In the United States, public-equity financings in 2011 totaled $5.7 billion, down 17.4% from $6.9 billion a year ago, according to Burrill & Company. As on a global basis, US life-science companies’ debt offerings increased 17.6% in 2011, from $30.6 billion in 2010 to $35.9 billion. Fundraising slowed considerably in the US in the second half of the year as markets swung in the face of the European debt crisis and the fights in the US over the raising of the debt ceiling, the Standard and Poor's downgrade of US credit, and the inability to reach agreement in Congress on how to reduce the budget deficit, explained Burrill & Company in its release.

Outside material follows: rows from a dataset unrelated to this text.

-- ==== Sys2Proof/Machine/Scree.lean ====
section
/-! DEFINITION. The Scree (R387 to R405): the driver back channel and register exchange, measurement cycles, beam
classes, the rebuilt Beam Order Table and its commit, and the drivers' temperature. -/

namespace Sys2Proof.Machine

/-! Counters of the Scree, by place. -/
namespace Zc
def cycles : Nat := 0
def cut : Nat := 1
def bad : Nat := 2
def unmeasured : Nat := 3
def bcDrop : Nat := 4
def deferred : Nat := 5
def warnEvents : Nat := 6
def critEvents : Nat := 7
def sensorFault : Nat := 8
def dctlTimeout : Nat := 9
end Zc

/-- The Scree's island. -/
def islScree : Nat := 0x8B

def State.zCount (s : State) (k n : Nat) : State := s.count (F.screeCnt_count k) 0 n

/-- The Scree's view of a channel. -/
def State.screeCh (s : State) (h : Nat) : ScreeCh := Sparse.get (fun _ => {}) s.screeChs h
def State.setScreeCh (s : State) (h : Nat) (c : ScreeCh) : State :=
  { s with screeChs := Sparse.set (fun _ => {}) s.screeChs h c }

/-- A channel in service: its lane is used by a quad in the BLANKER role (R94, R368). -/
def State.drvInService (s : State) (h : Nat) : Bool := h < 48 && s.laneRole h == Role.blanker && s.laneUsed h

/-- The channels in service. -/
def State.drvChannels (s : State) : List Nat := (List.range 48).filter s.drvInService

/-! ### The Beam Order Table (R360, R361) -/

def botLo : Nat := 0x02000000
def botHi : Nat := 0x02108000

/-- The window address of beam (r, c). -/
def botAddr (c r : Nat) : Nat := F.botEntry_entry.addr (528 * c + r)

/-- An entry of the active bank. -/
def State.beam (s : State) (c r : Nat) : Nat := (Sparse.get resetWord s.botActive (botAddr c r)).toNat % 4096

/-- An entry of the inactive bank. -/
def State.beamInactive (s : State) (c r : Nat) : Nat := s.rd F.botEntry_entry (528 * c + r)

def beamRank (e : Nat) : Nat := e % 1024
def beamDead (e : Nat) : Bool := bit e 10
def beamStuck (e : Nat) : Bool := bit e 11

/-- A column is valid (R361): its ranks are a permutation of 0 to 527, DEAD only at 512 and above, and the k STUCK_ON
entries hold ranks 0 to k − 1 and are not DEAD. -/
def columnValid (col : List Nat) : Bool :=
  let k := (col.filter beamStuck).length
  (List.range 528).all (fun i => (col.map beamRank).contains i) && col.length == 528 &&
  col.all (fun e => (!beamDead e || 512 ≤ beamRank e) && (!beamStuck e || (beamRank e < k && !beamDead e)))

/-- The first invalid column of the inactive bank. -/
def State.badColumn (s : State) : Option Nat :=
  (List.range 512).find? (fun c => !columnValid ((List.range 528).map (s.beamInactive c)))

/-- k(c): STUCK_ON entries of a column of the active table (R363). -/
def State.floorOf (s : State) (c : Nat) : Nat := ((List.range 528).filter (fun r => beamStuck (s.beam c r))).length

/-- LAID_FLOOR and FLOOR_ACTIVE (R363). -/
def State.showFloor (s : State) : State :=
  let s := forN 64 (fun w s => s.wr F.laidFloor_floor w
    (((List.range 8).map (fun (i : Nat) => min 15 (s.floorOf (8 * w + i)) * 16 ^ i)).sum)) s
  s.wr F.laidLineStat_floorActive 0 (b2n ((List.range 512).any (fun c => s.floorOf c != 0)))

/-- The banks exchange (R361, R400), and the copy of R401 begins. -/
def State.orderSwap (s : State) : State :=
  let window := s.regs.filter (fun (e : Nat × Word) => botLo ≤ e.1 && e.1 < botHi)
  let s := s.botActive.foldl (fun (t : State) e => t.setReg e.1 e.2) (s.resetSpan botLo botHi)
  let s := { s with botActive := window, scree.touched := [] }
  let s := s.wr F.screeStat_orderGen 0 (s.rd F.screeStat_orderGen + 1)
  ((s.up F.screeStat_applied).up F.screeStat_syncing).showFloor

/-- A commit that has reached the Laid takes effect at a hand-over (R361, R400, R401). -/
def State.applyOrder (s : State) : State :=
  if !s.flag F.screeStat_commitPending || s.flag F.screeStat_syncing then s else
  let s := s.down F.screeStat_commitPending
  match s.badColumn with
  | none => s.orderSwap
  | some c => ((s.up F.screeStat_rejected).up F.laidLineStat_orderBad).wr F.laidOrderBadCol_column 0 c

/-- SCREE_COPY_DONE (R401): the copy ends; entries changed since the exchange are kept. -/
def execScreeCopyDone (s : State) : Out :=
  if !s.flag F.screeStat_syncing then .next s else
  let kept := s.scree.touched
  let window := s.regs.filter (fun (e : Nat × Word) => botLo ≤ e.1 && e.1 < botHi && kept.contains ((e.1 - botLo) / 4))
  let fresh := s.botActive.filter (fun (e : Nat × Word) => !kept.contains ((e.1 - botLo) / 4))
  let s := (window ++ fresh).foldl (fun (t : State) e => t.setReg e.1 e.2) (s.resetSpan botLo botHi)
  .next (({ s with scree.touched := [] } : State).down F.screeStat_syncing)

/-- A commit (R400); outside EXPOSE images it has no effect. -/
def State.orderCommit (s : State) : State := if s.exposeImage then s.up F.screeStat_commitPending else s

/-- SCREE_COMMIT (R400): the write of COMMIT at the agent's safe point. -/
def execScreeCommit (s : State) : Out := .next s.orderCommit

/-- SCREE_COMMIT_EVENT (R400): consumer 133. -/
def execScreeCommitEvent (s : State) : Out := .next s.orderCommit

/-- An entry written to the inactive bank by the host with AUTO = 0, or by a rebuild (R361, R401, R402). -/
def State.writeBeam (s : State) (x entry : Nat) : State :=
  let s := s.wr F.botEntry_entry x entry
  if s.flag F.screeStat_syncing && !s.scree.touched.contains x then { s with scree.touched := s.scree.touched ++ [x] } else s

/-! ### Beam classes (R397, R399) -/

namespace Cls
def good : Nat := 0
def dead : Nat := 1
def stuckOn : Nat := 2
def suspect : Nat := 3
end Cls

/-- A field of beam `x`'s half-word of the health window. -/
def healthFld (f : Fld) (x : Nat) : Fld := { f with lo := f.lo + 16 * (x % 2) }
def State.beamClass (s : State) (x : Nat) : Nat := s.rd (healthFld F.healthWord_class0 x) (x / 2)
def State.beamForce (s : State) (x : Nat) : Nat := s.rd (healthFld F.healthWord_force0 x) (x / 2)

/-- The class a FORCE code gives: 1 GOOD, 2 DEAD, 3 STUCK_ON. -/
def forcedClass (f : Nat) : Nat := f - 1

/-- SCREE_COL of a column, and the degraded columns (R399). -/
def State.showColumn (s : State) (c : Nat) : State :=
  let cls := (List.range 528).map (fun r => s.beamClass (528 * c + r))
  let n := (cls.filter (· == Cls.dead)).length
  let k := (cls.filter (· == Cls.stuckOn)).length
  let s := ((s.wr F.screeCol_deadN c n).wr F.screeCol_stuckN c k).wr F.screeCol_ceiling c (min 511 (528 - n))
  (s.wr F.screeCol_exhausted c (b2n (16 < n))).wr F.screeCol_floorOver c (b2n (s.rd F.screeFloorMax_floorMax < k))

/-- A degraded column (R399). -/
def State.columnDegraded (s : State) (c : Nat) : Bool := s.flag F.screeCol_exhausted c || s.flag F.screeCol_floorOver c

/-- SCREE_DEGRADED and, once no column is degraded or they are allowed, the end of DEGRADED_HOLD. -/
def State.showDegraded (s : State) : State :=
  let l := (List.range 512).filter s.columnDegraded
  let s := (s.wr F.screeDegraded_count 0 l.length).wr F.screeDegraded_first 0 (l.headD 0)
  if l.isEmpty || s.flag F.screeCtl_allowDegraded then s.down F.screeStat_degradedHold else s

On a global basis, 46 life-sciences companies went public in 2011, up from 39 in 2010. Although the number of IPOs increased in 2011, the total amount raised decreased by 44.6% compared to 2010, down from nearly $6.8 billion in 2010 to $3.7 billion in 2010, according to Burrill & Company. In the US, a total of 16 life-sciences companies went public in 2011 and raised $1.4 billion compared to 20 companies that went public in 2010 and that also raised $1.4 billion in those IPOs. As a group, life-sciences IPOs of 2011 fell 29% from their initial offering prices as of the close of the year. Ten companies that went public did so below their target price ranges and, as a group, these companies sold nearly 28% more shares than they had set out to sell while raising 13% less than they had hoped.

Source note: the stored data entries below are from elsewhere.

/-- Two of the ranges share a byte. -/
def overlaps : List (Nat × Nat) → Bool
  | [] => false
  | r :: rest => rest.any (fun q => decide (0 < r.2 && 0 < q.2 && r.1 < q.1 + q.2 && q.1 < r.1 + r.2)) || overlaps rest

/-- Checks 1 to 3 of a host descriptor (R409, R410, R416). -/
def State.descCause (s : State) (e : Nat) (d : ReamDesc) : Option Nat :=
  if !reamFieldsOk d then some Rc.desc else
  let tableAligned := d.chainAddr % 64 == 0
  let segs := if tableAligned then s.chainSegs d else some []
  match segs with
  | none => some Rc.mem
  | some l =>
    if l.any (fun g => g.2.1 < 64 || g.2.2 != 0 || Config.hbmBytes < g.1 + g.2.1) then some Rc.desc
    else if d.outAddr % 64 != 0 || d.outLen % 64 != 0 || !tableAligned || l.any (fun g => g.1 % 64 != 0 || g.2.1 % 64 != 0) then
      some Rc.align
    else if overlaps ([(d.inAddr, d.inLen), (d.outAddr, d.outLen), (d.chainAddr, 16 * d.chainCount),
        (s.ringBase e, 64 * s.ringSize e)] ++ l.map (fun g => (g.1, g.2.1))) then some Rc.overlap
    else none

/-- The host client is served in this mode (R406). -/
def State.reamHostMode (s : State) : Bool :=
  s.mode == Md.configure || s.mode == Md.inspect || s.mode == Md.expose || s.mode == Md.maintain

/-- A descriptor is posted and not taken. -/
def State.reamPosted (s : State) (e : Nat) : Bool :=
  s.flag F.reamCtl_hostEn e && s.rd F.reamRingTail_count e != s.rd F.reamRingHead_count e

/-! ### The Couch's crops (R313, R314) -/

/-- The last line of a crop has left the Calender of each of its views, or no further line comes. -/
def State.cropReady (s : State) (c : Crop) : Bool :=
  (s.planeChannels c.port).all (fun e => !c.views.contains e.1 ||
    match Sparse.get (fun _ => none) s.couch.look e.2 with
    | some (_, newest) => decide (c.y0 + c.h ≤ newest + 1)
    | none => false) || s.reel.stop.isSome || s.mode != Md.inspect

/-- One row of a view: `none` where the ring no longer holds the line, or cannot be read (R313). -/
def State.cropRow (s : State) (ch : Nat) (y : Int) (x0 w : Nat) : Option Bytes :=
  match Sparse.get (fun _ => none) s.couch.look ch, s.lookAddr ch y with
  | some (first, newest), some a =>
    if decide (y < first) || decide (newest < y) || decide (y + (s.rd F.couchLookback_lines : Nat) ≤ newest) then none
    else s.readMem (a + x0 * s.pixelBytes ch) (w * s.pixelBytes ch)
  | _, _ => none

/-- The raw payload of a crop, and whether a line was supplied as the missing-pixel code (R313, R314). -/
def State.cropRaw (s : State) (c : Crop) : Bytes × Bool :=
  (s.planeChannels c.port).foldl (fun r e =>
    if !c.views.contains e.1 then r else
    (List.range c.h).foldl (fun (r : Bytes × Bool) (i : Nat) =>
      match s.cropRow e.2 (c.y0 + (i : Int)) c.x0 c.w with
      | some b => (r.1 ++ b, r.2)
      | none => (r.1 ++ (List.replicate c.w (2 ^ s.depth e.2 - 1)).flatMap (leBytes (s.pixelBytes e.2)), true)) r) ([], false)

/-- The first view's channel of a crop. -/
def State.cropChannel (s : State) (c : Crop) : Nat :=
  match (s.planeChannels c.port).find? (fun e => c.views.contains e.1) with
  | some e => e.2
  | none => 0

/-- The block of a crop: header and payload (R314). -/
def State.cropBlock (s : State) (c : Crop) (codec : Nat) (payload raw : Bytes) (partialLine : Bool) : Bytes :=
  let views := (c.views.map (2 ^ ·)).sum
  let h := leBytes 4 c.seq ++ leBytes 2 c.w ++ leBytes 2 c.h ++ s.posBytes c.y0 ++ leBytes 4 (unsigned 32 c.xpos) ++
    leBytes 1 (views + 16 * b2n (s.mirrored c.port) + 32 * b2n partialLine) ++
    leBytes 1 (s.rd F.headboxChCfg_depth (s.cropChannel c)) ++ leBytes 1 c.port ++ leBytes 1 codec ++
    leBytes 4 payload.length ++ leBytes 4 raw.length ++ leBytes 4 (crc32c raw) ++ zeros 24
  h ++ leBytes 4 (crc32c h) ++ payload ++ zeros ((64 - payload.length % 64) % 64)

/-- A crop complete (R314): its block waits for its DMA. -/
def State.cropDone (s : State) (seq codec : Nat) (payload raw : Bytes) (partialLine : Bool) : State :=
  let s := if partialLine then s.couchCount Cc.cropPartial 1 else s
  { s with
    couch.cropsDone := s.couch.cropsDone ++ [seq]
    couch.crops := s.couch.crops.map (fun c =>
      if c.seq == seq then { c with codec := codec, engine := none, data := some (s.cropBlock c codec payload raw partialLine) } else c) }

/-- Crops that need no engine are complete once their last line is held (R314). -/
def State.rawCrops (s : State) : State :=
  forAll s.couch.crops (fun c s =>
    if c.codec != 0 || c.data.isSome || c.engine.isSome || !s.cropReady c then s else
    let (raw, part) := s.cropRaw c
    s.cropDone c.seq 0 raw raw part) s

/-- The descriptor of a crop (R421). -/
def State.cropDesc (s : State) (c : Crop) : ReamDesc :=
  let b := s.depth (s.cropChannel c)
  { ctl := c.codec * 4 + c.seq % 65536 * 65536, inLen := c.raw, outLen := c.raw
    raster := if c.codec == 1 then c.w + (if b == 8 then 0 else 65536) + (b - 1) * 2 ^ 20 else 0 }

/-! ### Arbitration (R406, R407) -/

/-- The Couch gives a crop to the lowest-numbered engine with CROP_EN and no internal job queued (R406). -/
def State.giveCrop (s : State) (c : Crop) : State :=
  if c.engine.isSome || c.data.isSome || c.codec == 0 || !s.cropReady c then s else
  match [0, 1, 2, 3].find? (fun e => s.flag F.reamCtl_cropEn e && (s.engine e).queued.isNone) with
  | none => s
  | some e =>
    let v := s.engine e
    let s := s.setEngine e { v with queued := some { client := 2, key := c.seq, desc := s.cropDesc c } }
    { s with couch.crops := s.couch.crops.map (fun x => if x.seq == c.seq then { x with engine := some e } else x) }

/-- The layout ingress uses the lowest-numbered idle engine of REAM_MASK (R406). -/
def State.giveLayout (s : State) : State :=
  match s.layout.cur.bind s.job with
  | none => s
  | some j =>
    let mine (v : Engine) : Bool := v.queued.any (·.client == 3) || v.run.any (·.client == 3)
    if j.stage != .decrypt || j.codecEnd.isSome || [0, 1, 2, 3].any (fun e => mine (s.engine e)) then s else
    match [0, 1, 2, 3].find? (fun e => bit (s.rd F.layoutCtl_reamMask) e && (s.engine e).run.isNone && (s.engine e).queued.isNone) with
    | none => s
    | some e =>
      let d : ReamDesc := { ctl := 1 + j.codec * 4 + j.tag % 65536 * 65536, inLen := j.cipherLen, outLen := j.plainLen }
      s.setEngine e { s.engine e with queued := some { client := 3, key := j.id, desc := d } }

/-- Internal jobs given to engines. -/
def State.giveJobs (s : State) : State :=
  if s.inspectImage then forAll s.couch.crops (fun c s => s.giveCrop c) s else s.giveLayout

/-- A job begins on an engine. -/
def State.beginRun (s : State) (e : Nat) (r : ReamRun) : State :=
  let s := s.setEngine e { s.engine e with run := some r }
  let s := s.wr F.reamStat_client e r.client
  let s := s.wr F.reamStat_op e r.desc.op
  s.wr F.reamStat_echoActive e (b2n (r.desc.echoed && r.fail.isNone))

/-- The engine takes the host descriptor at the head (R426). -/
def State.takeHost (s : State) (e : Nat) (d : ReamDesc) (fail : Option Nat) : State :=
  let k := s.rd F.reamRingHead_count e
  let s := if s.flag F.reamStat_hostOverdue e then s.count (F.reamCnt_count Ec.hostDeferred) e 1 else s
  let s := (s.down F.reamStat_hostOverdue e).down F.reamStat_holdWait e
  let s := s.wr F.reamRingHead_count e (k + 1)
  let g := (s.engine e).gen
  let s := s.setEngine e { s.engine e with released := false, gen := 0 }
  s.beginRun e { client := 1, key := k, desc := d, fail := fail, gen := g }

/-- REAM_JOB_START (R407). -/
def execReamJobStart (engine : Fin 4) (s : State) : Out :=
  let e := engine.val
  let s := s.giveJobs
  let v := s.engine e
  if v.run.isSome || s.mode == Md.park || s.mode == Md.recovery then .next s else
  let posted := s.reamPosted e && s.reamHostMode
  let a := s.ringAddr e (s.rd F.reamRingHead_count e)
  let raw := s.readMem a 64
  let d := reamDesc (raw.getD [])
  let held := posted && raw.isSome && d.hold && !v.released
  let s := if held then s.up F.reamStat_holdWait e else s
  let host := posted && !held
  let internal (r : ReamRun) : State := (s.setEngine e { v with queued := none }).beginRun e r
  let takeHost (_ : Unit) : State :=
    if raw.isNone then (s.readFailed (9 + e) a 64).takeHost e d (some Rc.mem) else s.takeHost e d (s.descCause e d)
  match v.queued with
  | some r => if host && s.flag F.reamStat_hostOverdue e then .next (takeHost ()) else .next (internal r)
  | none => if host then .next (takeHost ()) else .next s

/-- REAM_HOST_OVERDUE (R407): HOST_DEFER_US has passed with a descriptor at the head. -/
def execReamHostOverdue (engine : Fin 4) (s : State) : Out :=
  if s.reamPosted engine.val then .next (s.up F.reamStat_hostOverdue engine.val) else .next s

/-- REAM_HOLD_RELEASE (R426): consumer 96 + e. -/
def execReamHoldRelease (engine : Fin 4) (gen : Fin 8) (s : State) : Out :=
  let e := engine.val
  let raw := s.readMem (s.ringAddr e (s.rd F.reamRingHead_count e)) 64
  let held := s.reamPosted e && raw.any (fun b => (reamDesc b).hold) && !(s.engine e).released
  if !held then .next (s.overrun (96 + e) (islReam e)) else
  .next ((s.setEngine e { s.engine e with released := true, gen := gen.val + 1 }).down F.reamStat_holdWait e)

/-- REAM_RING_TAIL (R426). -/
def execReamRingTail (engine : Fin 4) (tail : Word) (s : State) : Out :=
  let e := engine.val
  if (tail.toNat + 2 ^ 32 - s.rd F.reamRingDone_count e) % 2 ^ 32 ≤ s.ringSize e then
    .next (s.wr F.reamRingTail_count e tail.toNat)
  else .next (s.up F.reamRingStat_tailErr e)

/-- RING_BASE and RING_SIZE may be written (R426). -/
def State.ringOpen (s : State) (e : Nat) : Bool :=
  !s.flag F.reamCtl_hostEn e && !(s.engine e).run.any (·.client == 1)

/-- The next lower power of two from 16 to 65,536 (REAM_RING_SIZE). -/
def ringPower (n : Nat) : Nat :=
  (((List.range 13).map (fun i => 2 ^ (i + 4))).filter (· ≤ n)).foldl max 16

Mergers and acquisitions (M&A) were up in 2011, both globally and in the US. Global biotechnology M&A activity was valued $160 billion in 2011, up 7.5% from 2010, according to Burrill & Company. M&A activity with US targets also rose, up 32.5% in 2011 compared to 2010 from $71.9 billion in 2010 to $95.2 billion in 2011. Some key deals in 2011 included the completion of long negotiation between Sanofi and Genzyme in Sanofi’s acquisition of Genzyme, which included the use of contingent value rights that could be worth up to $14 each, notes Burrill & Company. These rights closed 2011 at $1.17, a reflection of Wall Street's uncertainty about their value. Those rights could add as much as $3.8 billion more to the agreed-on $20.1 billion deal. Other notable deals included generic-drug producer Teva Pharmaceutical buying the biopharmaceutical company Cephalon for $13 billion; Takeda buying Switzerland's Nycomed for $13.7 billion to broaden its access to Europe and emerging markets; and Gilead's planned $11 billion purchase of hepatitis C drug developer Pharmasset.

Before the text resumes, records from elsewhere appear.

/-- A datagram of stream `j` sent, once a source holds MAX_ITEMS items, or any at all where `flush` (R187). -/
def State.sendStream (s : State) (j : Nat) (flush : Bool) : State :=
  let t := s.rd F.streamCfg_template j
  let e := s.rd F.streamCfg_egress j
  if !s.flag F.streamCfg_enable j || !s.flag F.templateCtl_valid t || !s.macUp e then s else
  let due (src : Nat × List OutItem × Nat) : Bool :=
    let m := s.maxItems j src.2.2
    let n := (src.2.1.filter (·.net)).length
    0 < m && (m ≤ n || (flush && 0 < n))
  match (s.streamSources j).find? due with
  | none => s
  | some (type, fifo, size) =>
    let items := (fifo.filter (·.net)).take (s.maxItems j size)
    let flits := (16 + items.length * size + 63) / 64
    let p := 256 + j
    if s.creditLeft p < flits then s.stall p flits else
    let s := s.spend p flits
    let (seq, s) := s.takeTx p
    let s := s.netTaken type items.length
    s.sendUdp t e (streamPayload type p items.length seq (items.flatMap (·.data)))

/-- STREAM_DATAGRAM_TX (R187). -/
def execStreamDatagramTx (stream : Fin 256) (s : State) : Out := .next (s.sendStream stream.val false)

/-- STREAM_FLUSH_TIMEOUT (R187): the oldest item has waited FLUSH_US. -/
def execStreamFlushTimeout (stream : Fin 256) (s : State) : Out := .next (s.sendStream stream.val true)

/-- The template and port of the credits for a stream port on which the device receives (R188, R330, R526). -/
def State.creditRoute (s : State) (p : Nat) : Option (Nat × Nat) :=
  if 256 ≤ p && p < 512 then
    if s.samplePort (p - 256) then some (s.rd F.streamCfg_template (p - 256), s.rd F.streamCfg_egress (p - 256)) else none
  else if 512 ≤ p && p < 768 then
    if s.exposeImage && s.flag F.lstreamCfg_enable (p - 512) then
      some (s.rd F.lstreamCfg_lstreamTemplate (p - 512), s.rd F.lstreamCfg_lstreamEgress (p - 512))
    else none
  else if 768 ≤ p && p < 776 then
    if s.flag F.secMgmt_open (p - 768) then
      some (s.rd F.secMgmt_mgmtTemplate (p - 768), (Sparse.get (fun _ => {}) s.host.streams (p - 768) : MgmtStream).port)
    else none
  else none

/-- CREDIT_DATAGRAM_TX (R188, R330): LIMIT of a stream port in a TYPE 5 datagram. -/
def execCreditDatagramTx (port : Fin 1024) (s : State) : Out :=
  let p := port.val
  match s.creditRoute p with
  | none => .next s
  | some (t, e) =>
    if !s.flag F.templateCtl_valid t || !s.macUp e then .next s else
    let s := if 512 ≤ p && p < 768 then s.layoutGrant (p - 512) else s
    let (seq, s) := s.takeTx p
    .next (s.sendUdp t e (streamPayload 5 p 1 seq (leBytes 2 p ++ leBytes 2 (s.limitOf p))))

/-! ### The links (R166, R188) -/

/-- ETH_LINK_UP (R166). -/
def execEthLinkUp (port : Fin 16) (s : State) : Out :=
  let e := port.val
  if !s.macPort e then .next s else
  let r := s.laneRole (48 + e)
  let opt := bit (s.quad (12 + e / 4)).roleOpt 0
  let s := s.up F.macStat_linkUp e
  let s := s.wr F.macStat_anDone e (b2n (r == Role.kr4 && opt))
  let s := s.wr F.macStat_fecOn e (b2n (r != Role.eth25 || opt))
  .next (s.wr F.macStat_speed e (if r == Role.eth25 then 1 else 2))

Financing raised through partnering deals, however, declined significantly in 2011. Global partnering financing fell 38.3% in 2011, from $61.3 billion in 2010 to $37.8 billion in 2011, according to Burrill & Company. Financing from US partnering and licensing deals took a commensurate plunge and fell 32.8% in 2011 from $34.0 billion in 2010 to $22.9 billion in 2011.
“As we begin the new year, the volatility that has characterized the financial markets in the second half of 2011 is likely to continue,” noted the Burrill & Company release. “Europe's sovereign debt crisis will take years to work through and with 2012 being an election year in the United States, the divide between the parties is not likely to be bridged. While the industry continues to raise a substantial amount of capital, much of it is going to fund large, well-established companies.”